Segment Start: MATERIAL FOR THE TASK
-- ==== Sys2Proof/Machine/Barriers.lean ====
section
/-! DEFINITION. Counted barriers (R156 to R169) and the payload record of a reduction-capable one (R170, R192 to
R196): arrivals, releases with their results, timeouts, resets, poisoning. -/

namespace Sys2Proof.Machine

/-! ## Records -/

/-- Barrier `i` as stored. -/
def Ch.bar (c : Ch) (i : Nat) : Bar := c.os.bars.get {} i

/-- Stores barrier `i`. -/
def Ch.putBar (i : Nat) (b : Bar) (c : Ch) : Ch := { c with os := { c.os with bars := c.os.bars.put {} i b } }

/-- The payload record of barrier `i`. -/
def Ch.pay (c : Ch) (i : Nat) : Payload := c.ru.pay.get {} i

/-- Stores the payload record of barrier `i`. -/
def Ch.putPay (i : Nat) (p : Payload) (c : Ch) : Ch := { c with ru := { c.ru with pay := c.ru.pay.put {} i p } }

/-- The configuration word of barrier `i` (R171). -/
def Ch.cfg (c : Ch) (i : Nat) : Nat := c.img.cfgs.get 0 i

/-- The accumulator that serves a generation (R178). -/
def Payload.acc (p : Payload) (gen : BitVec 32) : Acc := if gen.getLsbD 0 then p.acc1 else p.acc0

/-- A record with the accumulator of one generation replaced. -/
def Payload.setAcc (p : Payload) (gen : BitVec 32) (a : Acc) : Payload :=
  if gen.getLsbD 0 then { p with acc1 := a } else { p with acc0 := a }

/-- Scetor time bits [39:8] (R157). -/
def startOf (stamp : Nat) : Nat := fld stamp 39 8

/-! ## Accord objects bound to a local object (R271) -/

/-- The accord object that an end object is bound to, if any: the lowest valid object whose local word names it. -/
def Ch.accObj (c : Ch) (o : EndObj) : Option Nat :=
  if c.la.accord = 0 then none
  else
    (c.img.locals.find? (fun p =>
      bit p.2 63 && bit (c.img.commons.get 0 p.1) 63 &&
        (match o with
         | .lane l => !bit (c.img.commons.get 0 p.1) 62 && fld p.2 36 32 = l
         | .bar i => bit (c.img.commons.get 0 p.1) 62 && fld p.2 46 32 = i))).map (·.1)

/-- Whether an accord object combines payloads (R271). -/
def Ch.accReduce (c : Ch) (k : Nat) : Bool := bit (c.img.commons.get 0 k) 61

/-- A barrier whose accord has broken or failed refuses arrivals with FENCED (R277, R266). -/
def Ch.accFenced (c : Ch) (i : Nat) : Bool := (c.accObj (.bar i)).isSome && (c.la.st = .broken || c.la.st = .failed)

/-! ## How waits on a barrier end -/

/-- RESULT of a barrier wait that a release or a timeout ends (R164, R197): the record as it stands with the flags of the
wait's own arrival, or the generation for a BAR_REDUCE_ARRIVE. -/
def barWaitResult (b : Bar) (w : Parked) : Nat :=
  if w.opcode = opBarReduceArrive then w.gen.toNat else b.result (bit w.found 58) (bit w.found 59)

/-- Ends waits on a barrier without a release (R163, R197). After anything but a timeout RESULT shows the record after the
wait's own arrival (R164, DEDUCED). -/
def Ch.endBarWaits (e : Env) (i status : Nat) : List Parked → Ch → Ch
  | [], c => c
  | w :: ws, c =>
    Ch.endBarWaits e i status ws
      (if c.hw.parked.contains w then c.endWait e status (if status = stTimeout then barWaitResult (c.bar i) w else w.found) {} w
       else c)

/-- Ends the waits of a released generation (R161, R195): `status` and the flags of the release, and the delivered
item for a BAR_REDUCE_ARRIVE. -/
def Ch.releaseWaits (e : Env) (i status item : Nat) (rf : RFlags) : List Parked → Ch → Ch
  | [], c => c
  | w :: ws, c =>
    Ch.releaseWaits e i status item rf ws
      (if c.hw.parked.contains w then
        c.endWait e status (if w.opcode = opBarReduceArrive then item else barWaitResult (c.bar i) w) rf w
       else c)

/-- The waits parked for one generation of barrier `i`. -/
def Ch.genWaits (c : Ch) (i : Nat) (g : BitVec 32) : List Parked := (c.waiters clBar i).filter (fun w => w.gen = g)

/-- Answers the BAR_ARRIVE that completed a generation of a reduction-capable barrier (R195). -/
def Ch.answerLate (e : Env) (i : Nat) (g : BitVec 32) (status : Nat) (rf : RFlags) (c : Ch) : Ch :=
  (c.ru.late.filter (fun l => l.bar = i && l.gen = g)).foldl
    (fun c l => c.respond e l.phys opBarArrive status l.tag ((c.bar i).result l.early true) rf true true)
    { c with ru := { c.ru with late := c.ru.late.filter (fun l => !(l.bar = i && l.gen = g)) } }

/-- Poisons barrier `i` (R166, R87). -/
def Ch.poisonBar (e : Env) (i : Nat) (c : Ch) : Ch :=
  let b := c.bar i
  if b.poisoned then c
  else
    let c1 := c.putBar i { b with poisoned := true }
    (c1.endBarWaits e i stPoisoned (c1.waiters clBar i)).answerLate e i b.gen stOk {}

/-- The read of barrier `i`, its bitmaps and, if strict, its mask (R166, R309). -/
def Ch.readBar (e : Env) (o : Op) (i : Nat) (c : Ch) : Ch :=
  let r := c.readEcc e .os 0 (i % 8) (barWord i) 4 o.arrayCause
  let c1 := if r.2 then r.1.poisonBar e i else r.1
  if barStrict i then
    let k := b01 ((c1.bar i).gen.getLsbD 0)
    let r1 := c1.readEcc e.quiet .os 0 (i % 8) (bitmapWord i k o.lid) 1 o.arrayCause
    let r2 := r1.1.readEcc e.quiet .os 0 (i % 8) (bitmapWord i (1 - k) o.lid) 1 o.arrayCause
    let r3 := r2.1.readMask e (c1.bar i).mask
    if r1.2 || r2.2 || r3.2 then r3.1.poisonBar e i else r3.1
  else c1

/-! ## Arrivals (R159) -/

/-- What R159 decides of an arrival: refused with a status and, for RE_ARRIVAL, its kind; counted for GEN; counted
for GEN + 1. -/
inductive Arrival where
  | refused (status : Nat) (kind : Option Nat)
  | counted
  | early
  deriving DecidableEq, Repr

/-- The outcome of an arrival `d` generations ahead of GEN (R159); `held` is GATED, or a release pending in the RU
(R179), and `isMember` the sender's bit of mask MASK. -/
def arrival (b : Bar) (strict isMember : Bool) (lid : Nat) (d : BitVec 32) : Arrival :=
  if b.poisoned then .refused stPoisoned none
  else if strict && !isMember then .refused stNotMember none
  else if d = 0 then
    if b.gated || b.ruPending then .refused stReArrival (some 0)
    else if strict && b.cur.contains lid then .refused stReArrival (some 0)
    else .counted
  else if d = 1 then
    if strict && b.nxt.contains lid then .refused stReArrival (some 0)
    else if strict && !b.cur.contains lid then .refused stReArrival (some 3)
    else if b.early = b.target then .refused stReArrival (some 0)
    else .early
  else if d.toNat < 2 ^ 31 then .refused stReArrival (some 1)
  else if d = 0xFFFFFFFF ∧ b.prevTmo then .refused stTimeout none
  else .refused stReArrival (some 2)

/-- The record after an accepted arrival (R159 orders 5 and 9, R165). -/
def Bar.take (b : Bar) (strict : Bool) (lid stamp : Nat) (early : Bool) : Bar :=
  if early then
    { b with early := b.early + 1, last := lid, nxt := if strict then insertId lid b.nxt else b.nxt }
  else
    { b with count := b.count + 1, last := lid, cur := if strict then insertId lid b.cur else b.cur,
             start := if b.count = 0 then startOf stamp else b.start }

/-- A refused arrival: its counts, records and fault (R159). -/
def Ch.refuseArrival (e : Env) (o : Op) (i : Nat) (named : Nat) (status : Nat) (kind : Option Nat) (c : Ch) : Ch :=
  match kind with
  | some k =>
    ({ c with os := { c.os with barRearr := inc c.os.barRearr, reGen := named, reKind := k, reLid := o.lid,
                                reIndex := i } }).raise e .os 10 { o.cause with addr := at_ 54 52 clBar + at_ 50 28 i }
  | none =>
    if status = stNotMember then
      ({ c with os := { c.os with barNotMem := inc c.os.barNotMem } }).raise e .os 11
        { o.cause with addr := at_ 54 52 clBar + at_ 50 28 i }
    else c

/-! ## Releases (R161, R194) -/

/-- An accumulator whose SEEN, RANGE and NF bits are cleared (R194, R199); its words stay. -/
def Acc.emptied (a : Acc) : Acc := { a with seen := 0, range := 0, nf := false }

/-- The release of a reduction-capable barrier's record (R194): the finalised result is written, the accumulator
just used is cleared. -/
def Ch.releasePay (i : Nat) (gen : BitVec 32) (lean : Bool) (c : Ch) : Ch :=
  let p := c.pay i
  let f : Final := c.ru.fin.get {} i
  let p1 := { p with res := f.res, scales := f.scales, header := setFld f.header 58 58 (b01 lean) }
  let c1 := c.putPay i (p1.setAcc gen (p.acc gen).emptied)
  { c1 with ru := { c1.ru with
      fin := c1.ru.fin.drop i,
      ranges := if fld f.header 39 32 ≠ 0 then inc c1.ru.ranges else c1.ru.ranges,
      zeros := sat64 (c1.ru.zeros + popCount 8 (fld f.header 47 40)),
      rescales := if bit f.header 57 then inc c1.ru.rescales else c1.ru.rescales } }

/-- The response flags of a release (R195, R250). -/
def headerFlags (header : Nat) (lean : Bool) : RFlags :=
  { range := decide (fld header 39 32 ≠ 0), zeroBlock := decide (fld header 47 40 ≠ 0), rescale := bit header 57,
    lean := lean }

/-- The item DELIVER selects (R171). -/
def deliver (cfg : Nat) (p : Payload) : Nat :=
  let d := cfgDeliver cfg
  if d ≤ 3 then p.res.get 0 d else if d = 4 then p.scales else p.header

/-- After a release the next generation may already be complete: a plain barrier completes, a reduction-capable one
waits for its last arrival to be combined, or is finalised (R161, R179). -/
def Ch.chainBar (i : Nat) (c : Ch) : Ch :=
  let b := c.bar i
  if b.count = b.target ∧ 0 < b.target ∧ !b.poisoned then
    if barReduce i then
      let c1 := c.putBar i { b with ruPending := true }
      let mine := c1.ru.queue.filter (fun a => a.bar = i && a.gen = b.gen)
      if mine.isEmpty then { c1 with todo := c1.todo ++ [.finalise i] }
      else
        -- mark the last queued arrival of the generation as the completing one
        let rec mark : List RuArrival → List RuArrival
          | [] => []
          | a :: l => if a.bar = i ∧ a.gen = b.gen ∧ !(l.any (fun x => x.bar = i && x.gen = b.gen)) then
                        { a with completes := true } :: l else a :: mark l
        { c1 with ru := { c1.ru with queue := mark c1.ru.queue } }
    else { c with todo := c.todo ++ [.complete (.bar i)] }
  else c

/-- The record after a generation ends (R161, R165). After a wake timeout START is now where the new COUNT is non-zero, as after
a release: R165's list does not name START (DESIGN CHOICE, log entry 73). -/
def Bar.advance (b : Bar) (stamp : Nat) (tmo : Bool) : Bar :=
  { b with gen := b.gen + 1, count := b.early, early := 0, prevTmo := tmo,
           holding := false, gated := false, ruPending := false,
           start := if b.early = 0 then b.start else startOf stamp, cur := b.nxt, nxt := [] }

/-- The release of a complete generation (R161). -/
def Ch.releaseBar (e : Env) (i : Nat) (lean : Bool) (c : Ch) : Ch :=
  let b := c.bar i
  let c1 := c.putBar i (b.advance e.stamp false)
  if barReduce i then
    let c2 := c1.releasePay i b.gen lean
    let p := c2.pay i
    let status := if bit p.header 56 then stNonfinite else stOk
    let rf := headerFlags p.header lean
    ((c2.answerLate e i b.gen status rf).releaseWaits e i status (deliver (c.cfg i) p) rf (c2.genWaits i b.gen)).chainBar i
  else
    (c1.releaseWaits e i stOk 0 { lean := lean } (c1.genWaits i b.gen)).chainBar i

/-- A generation ends by wake timeout (R165, R199), or is discarded as its phase restarts (R241); its waits end with `status`. Its
arrivals that still wait in the RU ingress queue leave it uncombined and are not counted in RU_ARRIVAL_COUNT (DESIGN CHOICE, log
entry 74). -/
def Ch.discardBar (e : Env) (i : Nat) (status : Nat) (tmo : Bool) (c : Ch) : Ch :=
  let b := c.bar i
  let c1 := c.putBar i (b.advance e.stamp tmo)
  let c2 := if barReduce i then
      let c2 := c1.putPay i ((c1.pay i).setAcc b.gen ((c1.pay i).acc b.gen).emptied)
      { c2 with ru := { c2.ru with fin := c2.ru.fin.drop i,
                                   queue := c2.ru.queue.filter (fun a => !(a.bar = i && a.gen = b.gen)) } }
    else c1
  ((c2.answerLate e i b.gen stOk {}).endBarWaits e i status (c2.genWaits i b.gen)).chainBar i

/-! ## Timeouts (R165) -/

/-- The counted-barrier timer of R427 has expired. -/
def Bar.expired (b : Bar) (time : Nat) : Bool :=
  decide (b.count ≠ 0) && !b.gated && !b.ruPending && !b.holding && !b.poisoned && decide (b.timeoutUs ≠ 0)
    && decide (ceilDiv (1000 * b.timeoutUs) 256 + 1 ≤ (fld time 39 8 + 2 ^ 32 - b.start) % 2 ^ 32)

/-- The records, the latch and the blotter of a barrier timeout (R165). -/
def Ch.noteBarTimeout (e : Env) (i : Nat) (c1 : Ch) : Ch :=
  let b := c1.bar i
  let c2 := { c1 with os := { c1.os with
      barTmo := inc c1.os.barTmo, toGen := b.gen.toNat, toAction := b.action, toCount := b.count, toIndex := i,
      toTime := e.stamp,
      nam := if barStrict i then (bitsBelow 2048 (c1.mask b.mask)).filter (fun m => !b.cur.contains m)
             else c1.os.nam } }
  c2.blotTrigger e 3 (at_ 63 32 b.gen.toNat + i)

/-- What every barrier timeout does before its ACTION (R165). -/
def Ch.barTimesOut (e : Env) (i : Nat) (c : Ch) : Ch :=
  (c.raise e .os 12 { addr := at_ 54 52 clBar + at_ 50 28 i, access := 5 }).noteBarTimeout e i

/-! ## Resets (R166, R199) -/

/-- The payload side of a reset (R199): accumulators, results, pending work and staged trains go. -/
def Ch.resetPay (i : Nat) (c : Ch) : Ch :=
  if barReduce i then
    let kept := c.ru.staged.filter (fun t => t.bar ≠ i)
    { c with ru := { c.ru with
        pay := c.ru.pay.drop i, fin := c.ru.fin.drop i, queue := c.ru.queue.filter (fun a => a.bar ≠ i),
        staged := kept, discards := sat64 (c.ru.discards + (c.ru.staged.length - kept.length)) } }
  else c

/-- A barrier takes its image record again (R166); LAST reads `last`. -/
def Ch.resetBar (e : Env) (i last : Nat) (c : Ch) : Ch :=
  let g := (c.bar i).gen
  let rest := c.img.bars.get {} i
  let b := { rest with last := last, poisoned := false, cur := [], nxt := [], gated := false, holding := false,
                       ruPending := false }
  let c1 := (c.putBar i b).resetPay i
  (c1.endBarWaits e i stCancelled (c1.waiters clBar i)).answerLate e i g stOk {}

end Sys2Proof.Machine
end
Segment End: MATERIAL FOR THE TASK
### TASK DETAILS:
Count the lines in the material above where the string "accObj" appears, then state only that count.

### RESPONSE FOR THIS EXERCISE:
2